▶ [What is required] Please report how many lines in the records below contain "crcByte". Reply with the number alone.

+++ Given data +++

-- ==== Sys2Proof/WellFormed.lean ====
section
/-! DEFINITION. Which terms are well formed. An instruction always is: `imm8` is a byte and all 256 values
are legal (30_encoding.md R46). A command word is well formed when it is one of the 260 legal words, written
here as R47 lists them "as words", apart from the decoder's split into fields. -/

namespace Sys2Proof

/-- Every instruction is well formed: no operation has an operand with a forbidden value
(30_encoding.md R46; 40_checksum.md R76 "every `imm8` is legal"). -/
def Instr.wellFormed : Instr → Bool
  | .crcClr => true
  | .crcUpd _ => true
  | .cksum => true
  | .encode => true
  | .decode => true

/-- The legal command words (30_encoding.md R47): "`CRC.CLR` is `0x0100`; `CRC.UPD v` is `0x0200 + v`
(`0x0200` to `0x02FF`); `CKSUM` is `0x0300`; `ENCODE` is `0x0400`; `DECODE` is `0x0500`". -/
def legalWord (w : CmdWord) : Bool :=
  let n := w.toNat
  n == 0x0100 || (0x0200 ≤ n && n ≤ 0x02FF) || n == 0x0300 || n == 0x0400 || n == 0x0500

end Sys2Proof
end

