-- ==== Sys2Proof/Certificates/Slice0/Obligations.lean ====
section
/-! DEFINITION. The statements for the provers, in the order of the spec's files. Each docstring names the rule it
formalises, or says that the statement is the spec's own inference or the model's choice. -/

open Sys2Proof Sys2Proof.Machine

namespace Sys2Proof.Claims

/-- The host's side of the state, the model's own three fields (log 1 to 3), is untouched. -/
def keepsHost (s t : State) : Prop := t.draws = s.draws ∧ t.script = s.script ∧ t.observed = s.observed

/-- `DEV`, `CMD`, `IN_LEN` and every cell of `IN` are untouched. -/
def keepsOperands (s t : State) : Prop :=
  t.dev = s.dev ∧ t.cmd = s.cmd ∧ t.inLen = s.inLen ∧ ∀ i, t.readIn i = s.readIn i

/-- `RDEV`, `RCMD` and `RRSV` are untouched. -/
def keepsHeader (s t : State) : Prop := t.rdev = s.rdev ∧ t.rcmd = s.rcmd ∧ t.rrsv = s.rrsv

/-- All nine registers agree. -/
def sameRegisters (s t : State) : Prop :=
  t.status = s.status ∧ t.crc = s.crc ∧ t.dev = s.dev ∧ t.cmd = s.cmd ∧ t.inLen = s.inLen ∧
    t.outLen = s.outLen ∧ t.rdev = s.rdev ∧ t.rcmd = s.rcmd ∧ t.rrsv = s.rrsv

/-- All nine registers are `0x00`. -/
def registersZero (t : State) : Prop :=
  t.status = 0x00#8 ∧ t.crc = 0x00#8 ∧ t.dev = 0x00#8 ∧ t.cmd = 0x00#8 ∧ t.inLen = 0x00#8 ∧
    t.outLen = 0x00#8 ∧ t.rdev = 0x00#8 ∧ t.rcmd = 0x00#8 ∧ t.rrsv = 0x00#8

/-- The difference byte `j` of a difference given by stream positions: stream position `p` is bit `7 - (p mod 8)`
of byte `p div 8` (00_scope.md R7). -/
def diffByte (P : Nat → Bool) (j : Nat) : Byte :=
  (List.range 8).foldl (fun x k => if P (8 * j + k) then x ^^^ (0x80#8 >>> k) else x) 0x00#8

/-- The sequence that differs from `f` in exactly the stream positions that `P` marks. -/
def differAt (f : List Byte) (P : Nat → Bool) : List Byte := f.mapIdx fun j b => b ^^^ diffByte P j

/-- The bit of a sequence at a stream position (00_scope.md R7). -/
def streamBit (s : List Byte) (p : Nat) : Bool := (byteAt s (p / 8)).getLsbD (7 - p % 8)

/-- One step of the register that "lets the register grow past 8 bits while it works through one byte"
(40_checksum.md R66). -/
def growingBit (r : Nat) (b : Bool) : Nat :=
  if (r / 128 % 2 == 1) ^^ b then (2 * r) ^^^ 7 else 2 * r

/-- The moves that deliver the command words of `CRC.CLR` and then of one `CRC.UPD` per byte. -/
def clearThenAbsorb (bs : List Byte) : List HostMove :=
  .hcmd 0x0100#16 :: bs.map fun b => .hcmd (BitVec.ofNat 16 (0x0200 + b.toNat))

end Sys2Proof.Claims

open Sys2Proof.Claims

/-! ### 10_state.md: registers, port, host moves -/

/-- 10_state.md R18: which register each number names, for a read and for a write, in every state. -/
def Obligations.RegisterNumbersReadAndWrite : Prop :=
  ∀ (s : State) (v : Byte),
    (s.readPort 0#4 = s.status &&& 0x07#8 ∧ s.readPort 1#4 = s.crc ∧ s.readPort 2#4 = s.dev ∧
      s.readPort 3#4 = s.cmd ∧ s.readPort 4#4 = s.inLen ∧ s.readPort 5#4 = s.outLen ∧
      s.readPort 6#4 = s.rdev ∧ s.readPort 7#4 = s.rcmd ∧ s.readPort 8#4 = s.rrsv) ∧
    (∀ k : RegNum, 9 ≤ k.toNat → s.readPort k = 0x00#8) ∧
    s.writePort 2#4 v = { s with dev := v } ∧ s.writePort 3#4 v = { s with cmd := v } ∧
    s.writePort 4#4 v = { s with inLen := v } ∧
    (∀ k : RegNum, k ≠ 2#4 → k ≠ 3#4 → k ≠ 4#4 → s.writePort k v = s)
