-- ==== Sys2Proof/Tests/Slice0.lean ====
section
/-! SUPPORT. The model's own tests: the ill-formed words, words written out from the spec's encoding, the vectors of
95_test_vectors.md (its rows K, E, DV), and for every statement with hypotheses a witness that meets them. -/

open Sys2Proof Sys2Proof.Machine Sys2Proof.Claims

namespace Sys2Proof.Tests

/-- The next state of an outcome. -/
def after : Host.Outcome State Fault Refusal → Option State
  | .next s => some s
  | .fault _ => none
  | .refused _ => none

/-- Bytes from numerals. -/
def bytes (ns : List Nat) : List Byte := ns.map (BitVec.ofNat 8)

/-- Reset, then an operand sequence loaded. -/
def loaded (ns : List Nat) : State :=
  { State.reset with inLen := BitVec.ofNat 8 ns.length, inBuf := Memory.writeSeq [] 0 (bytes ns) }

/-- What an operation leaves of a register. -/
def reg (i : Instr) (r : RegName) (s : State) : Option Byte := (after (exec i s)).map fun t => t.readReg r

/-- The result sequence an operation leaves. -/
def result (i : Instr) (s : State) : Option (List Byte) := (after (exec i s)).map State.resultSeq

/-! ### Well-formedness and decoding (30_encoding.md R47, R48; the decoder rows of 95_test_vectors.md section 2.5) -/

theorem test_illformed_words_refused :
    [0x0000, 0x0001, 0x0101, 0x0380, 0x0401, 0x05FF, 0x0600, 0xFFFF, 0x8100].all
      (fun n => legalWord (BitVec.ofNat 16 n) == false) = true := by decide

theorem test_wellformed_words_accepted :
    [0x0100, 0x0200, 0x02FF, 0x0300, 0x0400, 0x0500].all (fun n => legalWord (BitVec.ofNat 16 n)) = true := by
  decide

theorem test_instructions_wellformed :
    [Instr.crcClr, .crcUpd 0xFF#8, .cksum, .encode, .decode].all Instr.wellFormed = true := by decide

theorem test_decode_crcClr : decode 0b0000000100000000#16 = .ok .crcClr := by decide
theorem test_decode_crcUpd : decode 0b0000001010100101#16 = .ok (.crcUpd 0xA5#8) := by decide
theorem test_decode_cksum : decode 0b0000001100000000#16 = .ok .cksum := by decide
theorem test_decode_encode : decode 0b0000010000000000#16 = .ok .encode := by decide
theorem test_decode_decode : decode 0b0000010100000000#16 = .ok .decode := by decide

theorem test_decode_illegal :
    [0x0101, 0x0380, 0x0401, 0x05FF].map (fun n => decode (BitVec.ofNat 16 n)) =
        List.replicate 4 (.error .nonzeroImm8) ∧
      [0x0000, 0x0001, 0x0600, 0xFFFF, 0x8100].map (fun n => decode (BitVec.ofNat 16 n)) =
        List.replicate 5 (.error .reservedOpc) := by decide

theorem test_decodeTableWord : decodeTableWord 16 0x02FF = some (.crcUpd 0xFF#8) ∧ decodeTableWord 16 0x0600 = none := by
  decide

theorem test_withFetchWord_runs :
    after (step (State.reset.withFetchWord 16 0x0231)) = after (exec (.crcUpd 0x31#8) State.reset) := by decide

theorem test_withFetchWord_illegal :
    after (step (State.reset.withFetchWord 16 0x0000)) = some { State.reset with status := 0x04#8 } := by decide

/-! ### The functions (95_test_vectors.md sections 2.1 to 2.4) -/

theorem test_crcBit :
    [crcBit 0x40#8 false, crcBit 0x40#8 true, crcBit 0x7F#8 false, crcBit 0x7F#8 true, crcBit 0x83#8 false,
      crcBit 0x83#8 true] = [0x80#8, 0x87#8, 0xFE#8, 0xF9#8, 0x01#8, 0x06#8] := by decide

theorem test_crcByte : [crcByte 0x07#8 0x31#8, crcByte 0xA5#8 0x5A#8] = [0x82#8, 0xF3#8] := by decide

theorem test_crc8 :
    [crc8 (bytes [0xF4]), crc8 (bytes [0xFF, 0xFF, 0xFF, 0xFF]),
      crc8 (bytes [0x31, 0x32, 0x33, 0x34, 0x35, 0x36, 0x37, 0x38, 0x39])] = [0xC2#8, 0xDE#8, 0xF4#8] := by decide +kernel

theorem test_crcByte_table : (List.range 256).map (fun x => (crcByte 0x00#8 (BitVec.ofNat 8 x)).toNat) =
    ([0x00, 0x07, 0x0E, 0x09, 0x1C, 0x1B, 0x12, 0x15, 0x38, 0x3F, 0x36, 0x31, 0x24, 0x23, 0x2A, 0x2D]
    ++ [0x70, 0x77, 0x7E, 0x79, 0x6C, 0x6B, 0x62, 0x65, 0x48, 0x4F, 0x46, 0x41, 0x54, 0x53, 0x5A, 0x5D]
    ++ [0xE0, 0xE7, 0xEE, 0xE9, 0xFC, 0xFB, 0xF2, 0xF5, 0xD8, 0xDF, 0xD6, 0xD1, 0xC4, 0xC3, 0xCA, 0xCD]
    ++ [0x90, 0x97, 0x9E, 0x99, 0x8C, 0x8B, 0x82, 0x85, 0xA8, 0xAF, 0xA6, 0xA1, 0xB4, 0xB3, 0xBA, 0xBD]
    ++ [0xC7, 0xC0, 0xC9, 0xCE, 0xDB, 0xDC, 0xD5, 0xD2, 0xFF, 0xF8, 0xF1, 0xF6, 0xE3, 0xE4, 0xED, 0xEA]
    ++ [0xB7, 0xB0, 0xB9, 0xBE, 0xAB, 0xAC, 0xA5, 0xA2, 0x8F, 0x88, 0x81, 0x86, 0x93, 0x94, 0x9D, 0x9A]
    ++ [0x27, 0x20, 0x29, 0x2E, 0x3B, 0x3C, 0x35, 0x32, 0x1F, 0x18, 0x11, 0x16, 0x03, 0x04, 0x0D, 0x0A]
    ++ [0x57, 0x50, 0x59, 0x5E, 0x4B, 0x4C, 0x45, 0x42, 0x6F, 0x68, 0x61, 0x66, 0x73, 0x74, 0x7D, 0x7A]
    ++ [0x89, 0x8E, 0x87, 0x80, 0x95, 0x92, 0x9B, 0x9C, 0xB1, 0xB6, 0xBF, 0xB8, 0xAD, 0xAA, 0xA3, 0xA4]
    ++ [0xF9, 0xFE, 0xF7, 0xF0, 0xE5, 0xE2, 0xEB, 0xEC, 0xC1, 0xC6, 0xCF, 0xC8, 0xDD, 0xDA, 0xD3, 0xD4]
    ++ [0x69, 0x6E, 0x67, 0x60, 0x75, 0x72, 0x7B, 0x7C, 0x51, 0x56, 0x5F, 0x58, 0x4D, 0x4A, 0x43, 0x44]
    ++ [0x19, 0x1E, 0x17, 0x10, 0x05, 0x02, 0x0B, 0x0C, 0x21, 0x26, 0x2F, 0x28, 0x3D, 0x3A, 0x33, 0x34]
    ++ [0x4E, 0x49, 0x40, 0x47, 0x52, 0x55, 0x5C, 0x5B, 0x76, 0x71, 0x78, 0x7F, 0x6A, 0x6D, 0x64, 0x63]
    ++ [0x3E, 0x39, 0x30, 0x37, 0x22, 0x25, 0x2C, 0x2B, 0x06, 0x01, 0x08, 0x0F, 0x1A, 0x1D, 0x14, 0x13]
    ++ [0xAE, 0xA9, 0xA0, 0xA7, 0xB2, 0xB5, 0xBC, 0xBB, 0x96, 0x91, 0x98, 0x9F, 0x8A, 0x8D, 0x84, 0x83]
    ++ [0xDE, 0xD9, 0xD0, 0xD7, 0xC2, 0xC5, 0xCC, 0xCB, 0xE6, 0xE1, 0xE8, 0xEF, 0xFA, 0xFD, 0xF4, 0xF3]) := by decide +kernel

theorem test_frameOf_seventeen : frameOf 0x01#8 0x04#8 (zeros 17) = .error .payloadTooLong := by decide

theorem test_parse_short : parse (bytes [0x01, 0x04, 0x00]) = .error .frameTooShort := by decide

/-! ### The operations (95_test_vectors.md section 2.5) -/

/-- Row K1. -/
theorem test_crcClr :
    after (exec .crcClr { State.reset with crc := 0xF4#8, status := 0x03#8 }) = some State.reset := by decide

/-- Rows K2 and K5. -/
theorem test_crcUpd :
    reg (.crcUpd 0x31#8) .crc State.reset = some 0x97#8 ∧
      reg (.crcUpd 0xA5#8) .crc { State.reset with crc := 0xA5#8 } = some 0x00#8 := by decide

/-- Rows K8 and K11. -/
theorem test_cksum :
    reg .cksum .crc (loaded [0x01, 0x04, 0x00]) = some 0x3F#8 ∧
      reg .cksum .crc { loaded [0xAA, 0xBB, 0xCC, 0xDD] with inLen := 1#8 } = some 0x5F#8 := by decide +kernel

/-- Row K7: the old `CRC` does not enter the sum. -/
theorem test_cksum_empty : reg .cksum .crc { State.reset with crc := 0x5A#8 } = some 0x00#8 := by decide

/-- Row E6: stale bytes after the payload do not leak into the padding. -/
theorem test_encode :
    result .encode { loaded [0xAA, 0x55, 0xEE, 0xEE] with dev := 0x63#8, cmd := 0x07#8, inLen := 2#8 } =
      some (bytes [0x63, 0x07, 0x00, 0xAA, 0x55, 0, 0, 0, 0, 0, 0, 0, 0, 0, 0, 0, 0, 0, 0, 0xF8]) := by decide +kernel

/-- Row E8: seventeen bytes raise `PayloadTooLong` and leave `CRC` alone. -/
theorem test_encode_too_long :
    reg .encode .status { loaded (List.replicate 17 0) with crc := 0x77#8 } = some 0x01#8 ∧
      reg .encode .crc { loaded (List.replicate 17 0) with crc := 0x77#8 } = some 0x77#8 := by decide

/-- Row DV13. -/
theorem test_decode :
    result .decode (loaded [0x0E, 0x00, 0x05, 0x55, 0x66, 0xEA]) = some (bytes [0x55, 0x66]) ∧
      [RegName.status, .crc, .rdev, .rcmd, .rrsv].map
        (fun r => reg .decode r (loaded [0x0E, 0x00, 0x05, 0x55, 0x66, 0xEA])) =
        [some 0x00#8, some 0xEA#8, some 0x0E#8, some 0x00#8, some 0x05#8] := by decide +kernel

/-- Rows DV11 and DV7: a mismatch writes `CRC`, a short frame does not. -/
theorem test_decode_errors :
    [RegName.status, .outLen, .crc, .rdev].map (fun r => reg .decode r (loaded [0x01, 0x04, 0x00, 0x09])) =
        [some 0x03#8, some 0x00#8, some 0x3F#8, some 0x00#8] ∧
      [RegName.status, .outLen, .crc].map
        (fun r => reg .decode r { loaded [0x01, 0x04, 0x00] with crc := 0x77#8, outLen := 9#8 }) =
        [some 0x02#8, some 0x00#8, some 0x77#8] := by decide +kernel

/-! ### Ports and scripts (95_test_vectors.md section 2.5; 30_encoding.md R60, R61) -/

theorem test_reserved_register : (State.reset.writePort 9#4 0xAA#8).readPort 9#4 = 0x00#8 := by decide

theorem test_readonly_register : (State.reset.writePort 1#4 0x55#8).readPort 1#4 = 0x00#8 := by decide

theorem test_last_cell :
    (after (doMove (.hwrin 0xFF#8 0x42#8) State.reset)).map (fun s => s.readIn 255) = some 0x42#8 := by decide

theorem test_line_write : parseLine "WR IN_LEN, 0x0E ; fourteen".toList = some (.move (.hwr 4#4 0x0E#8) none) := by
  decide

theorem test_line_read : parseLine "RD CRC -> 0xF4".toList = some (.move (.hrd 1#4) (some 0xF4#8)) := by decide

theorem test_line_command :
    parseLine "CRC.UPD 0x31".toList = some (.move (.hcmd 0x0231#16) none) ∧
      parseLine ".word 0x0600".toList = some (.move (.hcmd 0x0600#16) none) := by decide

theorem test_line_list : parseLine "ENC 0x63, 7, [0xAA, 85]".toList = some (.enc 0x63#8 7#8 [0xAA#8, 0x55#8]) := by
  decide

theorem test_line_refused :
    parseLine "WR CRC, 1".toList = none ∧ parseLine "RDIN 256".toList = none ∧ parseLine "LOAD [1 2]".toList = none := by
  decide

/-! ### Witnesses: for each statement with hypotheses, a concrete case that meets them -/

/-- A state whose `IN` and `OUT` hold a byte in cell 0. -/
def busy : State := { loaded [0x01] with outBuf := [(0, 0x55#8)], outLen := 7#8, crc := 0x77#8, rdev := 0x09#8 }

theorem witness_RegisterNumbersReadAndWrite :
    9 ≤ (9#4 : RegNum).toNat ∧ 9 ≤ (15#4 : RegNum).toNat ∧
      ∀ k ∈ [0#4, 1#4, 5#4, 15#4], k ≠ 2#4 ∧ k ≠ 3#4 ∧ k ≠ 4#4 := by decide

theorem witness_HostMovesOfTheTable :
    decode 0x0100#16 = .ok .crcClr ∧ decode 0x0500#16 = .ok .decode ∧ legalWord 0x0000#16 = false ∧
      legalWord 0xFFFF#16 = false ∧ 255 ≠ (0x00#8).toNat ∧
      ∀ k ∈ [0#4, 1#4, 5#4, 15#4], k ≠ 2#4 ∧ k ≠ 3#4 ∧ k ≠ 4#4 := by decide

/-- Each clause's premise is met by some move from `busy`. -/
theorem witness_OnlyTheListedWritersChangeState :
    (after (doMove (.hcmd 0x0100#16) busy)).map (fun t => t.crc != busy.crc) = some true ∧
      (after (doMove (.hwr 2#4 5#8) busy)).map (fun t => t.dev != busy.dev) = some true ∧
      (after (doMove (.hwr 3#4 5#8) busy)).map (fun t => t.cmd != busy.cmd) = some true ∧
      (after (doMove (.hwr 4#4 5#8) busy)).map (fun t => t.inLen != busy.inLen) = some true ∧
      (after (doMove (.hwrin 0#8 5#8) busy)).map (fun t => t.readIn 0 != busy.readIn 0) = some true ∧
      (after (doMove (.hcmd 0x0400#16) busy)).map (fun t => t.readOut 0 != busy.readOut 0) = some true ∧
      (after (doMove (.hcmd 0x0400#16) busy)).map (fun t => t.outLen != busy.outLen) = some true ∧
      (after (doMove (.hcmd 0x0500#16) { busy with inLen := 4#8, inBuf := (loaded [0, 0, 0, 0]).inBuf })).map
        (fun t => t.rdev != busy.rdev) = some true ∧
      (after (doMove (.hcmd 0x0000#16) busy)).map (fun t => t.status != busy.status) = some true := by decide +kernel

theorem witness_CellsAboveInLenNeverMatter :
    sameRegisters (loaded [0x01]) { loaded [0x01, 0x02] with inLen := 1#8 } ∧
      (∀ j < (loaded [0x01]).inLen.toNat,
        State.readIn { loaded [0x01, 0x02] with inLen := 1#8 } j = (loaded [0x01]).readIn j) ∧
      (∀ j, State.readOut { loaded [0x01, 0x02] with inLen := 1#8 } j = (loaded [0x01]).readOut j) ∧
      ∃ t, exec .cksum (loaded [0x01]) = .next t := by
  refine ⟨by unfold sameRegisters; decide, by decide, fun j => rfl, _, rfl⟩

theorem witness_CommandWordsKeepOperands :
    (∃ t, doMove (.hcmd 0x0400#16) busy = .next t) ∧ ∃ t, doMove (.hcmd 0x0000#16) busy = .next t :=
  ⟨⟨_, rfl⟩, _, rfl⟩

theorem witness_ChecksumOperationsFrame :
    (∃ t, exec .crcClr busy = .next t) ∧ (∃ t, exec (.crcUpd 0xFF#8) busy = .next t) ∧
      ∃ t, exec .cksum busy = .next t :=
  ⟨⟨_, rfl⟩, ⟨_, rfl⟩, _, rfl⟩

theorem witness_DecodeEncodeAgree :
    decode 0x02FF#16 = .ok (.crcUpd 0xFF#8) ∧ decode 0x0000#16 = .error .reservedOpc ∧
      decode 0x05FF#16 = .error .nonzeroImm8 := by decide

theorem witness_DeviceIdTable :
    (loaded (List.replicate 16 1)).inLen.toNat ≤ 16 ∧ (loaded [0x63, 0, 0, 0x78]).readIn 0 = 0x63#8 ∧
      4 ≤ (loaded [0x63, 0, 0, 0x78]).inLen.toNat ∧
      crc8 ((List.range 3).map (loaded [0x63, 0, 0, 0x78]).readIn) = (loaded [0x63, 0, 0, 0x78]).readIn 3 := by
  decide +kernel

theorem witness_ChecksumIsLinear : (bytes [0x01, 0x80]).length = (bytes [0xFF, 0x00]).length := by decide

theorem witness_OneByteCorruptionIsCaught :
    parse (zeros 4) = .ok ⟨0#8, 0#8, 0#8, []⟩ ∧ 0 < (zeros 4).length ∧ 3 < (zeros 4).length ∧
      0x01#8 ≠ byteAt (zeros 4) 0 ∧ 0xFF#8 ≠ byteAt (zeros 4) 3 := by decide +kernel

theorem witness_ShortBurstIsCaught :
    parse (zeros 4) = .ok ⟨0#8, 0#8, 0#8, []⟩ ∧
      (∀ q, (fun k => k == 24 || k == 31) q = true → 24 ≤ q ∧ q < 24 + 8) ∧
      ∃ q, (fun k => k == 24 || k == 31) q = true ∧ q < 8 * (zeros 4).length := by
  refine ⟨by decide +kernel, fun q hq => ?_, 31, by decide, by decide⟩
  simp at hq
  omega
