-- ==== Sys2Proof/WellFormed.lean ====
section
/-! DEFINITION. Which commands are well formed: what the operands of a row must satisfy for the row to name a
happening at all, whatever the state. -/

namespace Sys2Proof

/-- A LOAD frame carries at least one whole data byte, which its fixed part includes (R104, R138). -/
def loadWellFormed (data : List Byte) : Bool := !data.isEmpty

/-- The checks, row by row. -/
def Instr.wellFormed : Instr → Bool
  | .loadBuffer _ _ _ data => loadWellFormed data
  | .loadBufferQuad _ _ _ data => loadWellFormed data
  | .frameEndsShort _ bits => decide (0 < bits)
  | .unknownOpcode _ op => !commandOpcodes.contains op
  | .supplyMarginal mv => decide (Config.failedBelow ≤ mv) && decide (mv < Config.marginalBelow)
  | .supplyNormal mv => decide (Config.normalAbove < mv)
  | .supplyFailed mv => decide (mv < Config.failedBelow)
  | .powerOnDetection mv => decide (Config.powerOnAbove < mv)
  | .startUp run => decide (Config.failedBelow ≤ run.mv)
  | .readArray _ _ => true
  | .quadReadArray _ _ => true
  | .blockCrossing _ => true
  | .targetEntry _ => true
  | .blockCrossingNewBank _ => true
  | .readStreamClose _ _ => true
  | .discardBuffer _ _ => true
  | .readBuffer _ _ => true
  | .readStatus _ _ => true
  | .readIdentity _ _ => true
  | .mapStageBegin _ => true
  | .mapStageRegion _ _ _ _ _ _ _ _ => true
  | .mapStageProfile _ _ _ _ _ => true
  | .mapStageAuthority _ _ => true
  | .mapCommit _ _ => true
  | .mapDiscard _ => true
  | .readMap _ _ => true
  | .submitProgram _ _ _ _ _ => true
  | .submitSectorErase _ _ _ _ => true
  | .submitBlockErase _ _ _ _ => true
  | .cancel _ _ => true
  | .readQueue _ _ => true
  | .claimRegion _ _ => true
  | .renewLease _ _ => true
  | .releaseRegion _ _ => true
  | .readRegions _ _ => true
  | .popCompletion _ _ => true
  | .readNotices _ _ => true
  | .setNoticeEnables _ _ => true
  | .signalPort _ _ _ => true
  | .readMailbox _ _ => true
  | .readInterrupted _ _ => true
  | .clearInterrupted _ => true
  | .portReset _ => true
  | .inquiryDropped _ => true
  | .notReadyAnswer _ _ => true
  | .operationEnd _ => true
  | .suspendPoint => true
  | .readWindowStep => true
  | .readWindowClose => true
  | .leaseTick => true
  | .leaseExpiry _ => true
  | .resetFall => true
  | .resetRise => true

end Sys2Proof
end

+++

▶ [Final answer] 2